Visualizing GPT-2 Layer Interpretations#

Now we will visualize the prediction of the GPT-2 model while processing the string *’The Eiffel Tower is in the city of _’* and we’ll explore the interpretations of each layer within the GPT2Block, gaining insights into what each layer believes could be the next word for every input word.

output_words = input_words[1:] + ["?"]

cmap = sns.diverging_palette(255, 0, n=len(words[0]), as_cmap=True)

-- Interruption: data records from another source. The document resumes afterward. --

-- ==== Sys2Proof/Machine/Hash.lean ====
section
/-!
DEFINITION. The hash unit (06): CH64, the join store and its tables, BUILD, PROBE, AGGREGATE and FLUSH, radix spill and the
shuffle's messages.
-/
namespace Sys2Proof.Machine

open Sys2Proof

/-! ### CH64 (R160–R162) -/

def chM1 : Word := 0x9E3779B97F4A7C15
def chM2 : Word := 0x8F3D5B27C1E964AD

def chMix (x0 : Word) : Word :=
  let x1 := (x0 ^^^ (x0 >>> 32)) * chM2
  let x2 := (x1 ^^^ (x1 >>> 29)) * chM1
  x2 ^^^ (x2 >>> 32)

def ch64 (ws : List Word) (seed : Word) : Word :=
  chMix (ws.foldl (fun h w => chMix (h ^^^ w) + chM1) (seed ^^^ (BitVec.ofNat 64 ws.length * chM1)))

def chTag (h : Word) : Nat := bits h.toNat 46 40
def chPart (h : Word) (radix : Nat) : Nat := bits h.toNat 63 16 % 2 ^ radix
def chUnit (h : Word) (units : Nat) : Nat := (bits h.toNat 63 48 * units) >>> 16

/-! ### Fields of a record (R161, R170) -/

structure KeyF where
  off : Nat
  ty  : Nat
  nb  : Nat
  deriving DecidableEq, Repr

/-- Bytes a field of a type takes in a record: a STR is its U32 code, a BOOL a U8. -/
def recSize (t : Nat) : Nat :=
  if t = tySTR then 4 else if t = tyBOOL then 1
  else if t = 1 ∨ t = 5 then 1 else if t = 2 ∨ t = 6 then 2 else if t = 3 ∨ t = 7 ∨ t = 9 ∨ t = 0x0C then 4
  else if t = tyDEC then 16 else 8

/-- R171: 0 signed, 1 unsigned, 2 floating, 3 DEC128. -/
def keyClass (t : Nat) : Nat :=
  if t = tyDEC then 3 else if t = 9 ∨ t = 0x0A then 2 else if t ≤ 4 ∨ t = 0x0C then 0 else 1

def keyWords (t : Nat) : Nat := if t = tyDEC then 2 else 1

def fieldOk (f : KeyF) (rc nullsOff : Nat) : Bool :=
  typeOk f.ty && f.off % recSize f.ty == 0 && decide (f.off + recSize f.ty ≤ rc)
  && (decide (f.nb < 8) || f.nb == 0xFF) && !(f.nb != 0xFF && nullsOff == 0xFF)

def fieldNull (f : KeyF) (nullsOff : Nat) (rc : List Byte) : Bool :=
  f.nb != 0xFF && bit (fld rc nullsOff 1) f.nb

def f64Word (b : Nat) : Word :=
  if fIsNan true b then BitVec.ofNat 64 (fNan true) else if b = 2 ^ 63 then 0 else BitVec.ofNat 64 b

/-- R161: the words of one field. -/
def fieldWords (f : KeyF) (nullsOff : Nat) (rc : List Byte) : List Word :=
  if fieldNull f nullsOff rc then List.replicate (keyWords f.ty) 0
  else
    let n := recSize f.ty
    let v := fld rc f.off n
    match keyClass f.ty with
    | 0 => [BitVec.ofInt 64 (toSigned v (8 * n))]
    | 1 => [BitVec.ofNat 64 v]
    | 2 => [f64Word (if f.ty = 9 then f32to64 v else v)]
    | _ => [BitVec.ofNat 64 v, BitVec.ofNat 64 (v / 2 ^ 64)]

/-- Key words, with the null-mask word when `mask`. -/
def rowKey (fs : List KeyF) (nullsOff : Nat) (mask : Bool) (rc : List Byte) : List Word :=
  let base := (fs.map (fun f => fieldWords f nullsOff rc)).flatten
  let m := (List.range fs.length).foldl (fun a j =>
    match fs[j]? with | some f => if fieldNull f nullsOff rc then a + 2 ^ j else a | none => a) 0
  if mask then base ++ [BitVec.ofNat 64 m] else base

plt.figure(figsize=(10, 6))
ax=sns.heatmap(max_probs.detach().numpy(), annot=np.array(words), fmt='', cmap=cmap, linewidths=.5, cbar_kws={'label': 'Probability'})

plt.title('Logit Lens Visualization')
plt.xlabel('Input Tokens')

plt.yticks(np.arange(len(words)) + 0.5, range(len(words)))

plt.xticks(np.arange(len(input_words)) + 0.5, input_words, rotation=45)



The vertical axis indexes the layers, zero-indexed from 0 to 11. The top guess for each token, according to the model’s activations at a given layer, is printed in each cell. The colors show the probability associated with the top guess.